Тамадой избрали кавказского прозаика, всегда неунывающего, полного застольной энергии, похожего на неостановимо снующий сперматозоид с длинным лукавым носом. Тогда она первый раз услышала слово «тамада». Первое, что сделал новоизбранный тамада, это снял пояс со штанов и надел его поверх пиджака, якобы по какому-то, только ему известному, кавказскому обычаю.
Таким невеличавым поведением лауреата Сталинской премии она была раздавлена, как хрустальный бокал мусоровозом.
Известный фронтовой поэт, тоже лауреат и тоже Сталинской премии, бывший футболист, с носом приплюснутым, как у боксера, почему-то скомкал бумажную салфетку и начал с дворовой виртуозностью подбивать ее в воздухе внутренней стороной ботинка, выражаясь по-футбольному — «щечкой». Именно так тогдашняя дворовая шпана играла на интерес или даже на деньги — кругленьким кусочком меха со свинцовой пластинкой посередине — это называлось «пушок» или «зоска».
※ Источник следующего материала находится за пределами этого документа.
-- ==== Sys2Proof/Tests/Slice0.lean ====
section
/-! SUPPORT. The model's own tests: ill-formed terms, decoding, vectors of spec/95_test_vectors.md as single steps, and for
every statement of Certificates/Slice0/Obligations.lean that has hypotheses a state and operands that meet them. -/

namespace Sys2Proof.Tests

open Sys2Proof.Machine

/-! ### States for the tests -/

/-- A configured engine with the parameters of spec/95 section 1, a timer that gains 1 ms a reading, and one Transaction. -/
def machine (t : Txn) (phase : Phase) : State :=
  { State.reset with
    par := { frameCap := 100, earlyPolls := 3, coilRule := .source }
    e := { State.reset.e with phase := phase, cur := some 0, configured := true }
    c := configured 9600#32 5#32 2#32 2#32 0 1#32
    txns := [(0, t)]
    ports := { State.reset.ports with ticks := [1, 1, 1, 1] } }

/-- A Transaction just constructed. -/
def txn (id f : Byte) (a q : HWord) (len : Nat) : Txn := constructedTxn id f a q 0 len

/-- A reply received whole: the exit checks come next. -/
def replied (t : Txn) (bytes : List Byte) : State :=
  let s := (machine t .awaitingReply).writeFb 0 bytes
  { s with e := { s.e with n := bytes.length }, rxDone := true }

/-- Between RUNs, with inputs pending. -/
def between (t : Txn) (inputs : List HostInput) : State :=
  let s := machine t .idle
  { s with e := { s.e with cur := none }, ports := { s.ports with hostIn := inputs } }

/-- In the receive loop, with one Transaction that waits for slave 1. -/
def listening (answers : List (Option Byte)) : State :=
  let s := machine (txn 1 3 0 1 1) .awaitingReply
  { s with ports := { s.ports with serialIn := answers } }

/-- What a function of the next state gives, if there is one. -/
def after {α : Type} (f : State → α) (o : Answer) : Option α :=
  match o with
  | .next t => some (f t)
  | .fault _ => none
  | .refused _ => none

theorem next_of_after {α : Type} {f : State → α} {o : Answer} (h : (after f o).isSome = true) : ∃ t, o = .next t := by
  cases o with
  | next t => exact ⟨t, rfl⟩
  | fault _ => simp [after] at h
  | refused _ => simp [after] at h

/-- The outcome, and the first `k` entries of the register buffer at 0. -/
def outcomeAndEntries (k : Nat) (t : State) : Option Resolution × List HWord :=
  (t.e.outcome, (List.range k).map t.entryAt)

/-! ### Ill-formed terms -/

theorem test_wf_refuses_exception_without_bit_7 : (Instr.rplException 0x7F#8).wf = false := by decide
theorem test_wf_refuses_unsupported_with_bit_7 : (Instr.rplUnsupported 0x83#8).wf = false := by decide
theorem test_wf_refuses_unsupported_that_is_supported : (Instr.rplUnsupported 0x03#8).wf = false := by decide
theorem test_wf_refuses_wide_list : (Instr.configure 1 1 1 1 (2 ^ 32) 1).wf = false := by decide
theorem test_wf_refuses_wide_reference : (Instr.construct (2 ^ 32) 1 3 0 1 0 1).wf = false := by decide
theorem test_wf_refuses_wide_buffer : (Instr.construct 0 1 3 0 1 (2 ^ 32) 1).wf = false := by decide
theorem test_wf_refuses_wide_buffer_length : (Instr.construct 0 1 3 0 1 0 (2 ^ 32)).wf = false := by decide
theorem test_wf_refuses_wide_run : (Instr.run (2 ^ 32)).wf = false := by decide

/-! ### Decoding, from the encodings of spec/30_encoding.md R99, R100 and R104 -/

theorem test_decode_requests :
    [0b00000001#8, 0b00000010#8, 0b00000011#8, 0b00000100#8, 0b00001111#8, 0b00010000#8].map
        (fun f => (decode .request [f]).toOption) =
      [some .reqReadCoilStatus, some .reqReadInputStatus, some .reqReadHoldingRegisters, some .reqReadInputRegisters,
        some .reqForceMultipleCoils, some .reqPresetMultipleRegisters] := by decide

theorem test_decode_replies :
    [0b00000001#8, 0b00000010#8, 0b00000011#8, 0b00000100#8, 0b00001111#8, 0b00010000#8].map
        (fun f => (decode .reply [f]).toOption) =
      [some .rplReadCoilStatus, some .rplReadInputStatus, some .rplReadHoldingRegisters, some .rplReadInputRegisters,
        some .rplForceMultipleCoils, some .rplPresetMultipleRegisters] := by decide

/-- The exception class at both ends, the unsupported class at both ends. -/
theorem test_decode_reply_classes :
    [0b10000000#8, 0b11111111#8, 0b00000000#8, 0b01111111#8].map (fun f => (decode .reply [f]).toOption) =
      [some (.rplException 0x80#8), some (.rplException 0xFF#8), some (.rplUnsupported 0x00#8),
        some (.rplUnsupported 0x7F#8)] := by decide

/-- CONFIGURE 9600, 1000, 50, 3, list 7, 2 Transactions. -/
theorem test_decode_configure :
    (decode .host [0x00#8, 0x00#8, 0x00#8, 0x25#8, 0x80#8, 0x00#8, 0x00#8, 0x03#8, 0xE8#8, 0x00#8, 0x00#8, 0x00#8, 0x32#8,
      0x00#8, 0x00#8, 0x00#8, 0x03#8, 0x00#8, 0x00#8, 0x00#8, 0x07#8, 0x00#8, 0x00#8, 0x00#8, 0x02#8]).toOption =
      some (.configure 9600#32 1000#32 50#32 3#32 7 2#32) := by decide

/-- CONSTRUCT 258, slave 0x11, function 3, address 0x006B, quantity 3, buffer at 0x0400, 3 entries. -/
theorem test_decode_construct :
    (decode .host [0x01#8, 0x00#8, 0x00#8, 0x01#8, 0x02#8, 0x11#8, 0x03#8, 0x00#8, 0x6B#8, 0x00#8, 0x03#8, 0x00#8, 0x00#8,
      0x04#8, 0x00#8, 0x00#8, 0x00#8, 0x00#8, 0x03#8]).toOption =
      some (.construct 258 0x11#8 0x03#8 0x006B#16 3#16 1024 3) := by decide

theorem test_decode_run : (decode .host [0x02#8, 0x01#8, 0x00#8, 0x00#8, 0x05#8]).toOption = some (.run 16777221) := by
  decide

theorem test_decode_crc : (decode .host [0x03#8, 0xAA#8, 0x55#8]).toOption = some (.crc [0xAA#8, 0x55#8]) := by decide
Другой поэт, тонкий нежный лирик, только-только вернувшийся из лагерей, где в три приема в целом провел лет четырнадцать, быстро напился и нажрался, наверно, от съедавшего его, как болезнь, лагерного страха, что водка и жратва скоро кончатся, и, облизываясь длинным багровым языком муравьеда, начал незло, но активно употреблять сочные русские слова восьмого цвета, не входящие в официальную радугу, одобряемую педагогикой и цензурой. Но для восемнадцатилетней итальяно-татарки, которая религиозно дышала поэзией, как жрица благовониями храма, поэт, играющий в «зоску» или ругающийся матом, выглядел так же чудовищно, как орхидея, намазанная селедочным маслом.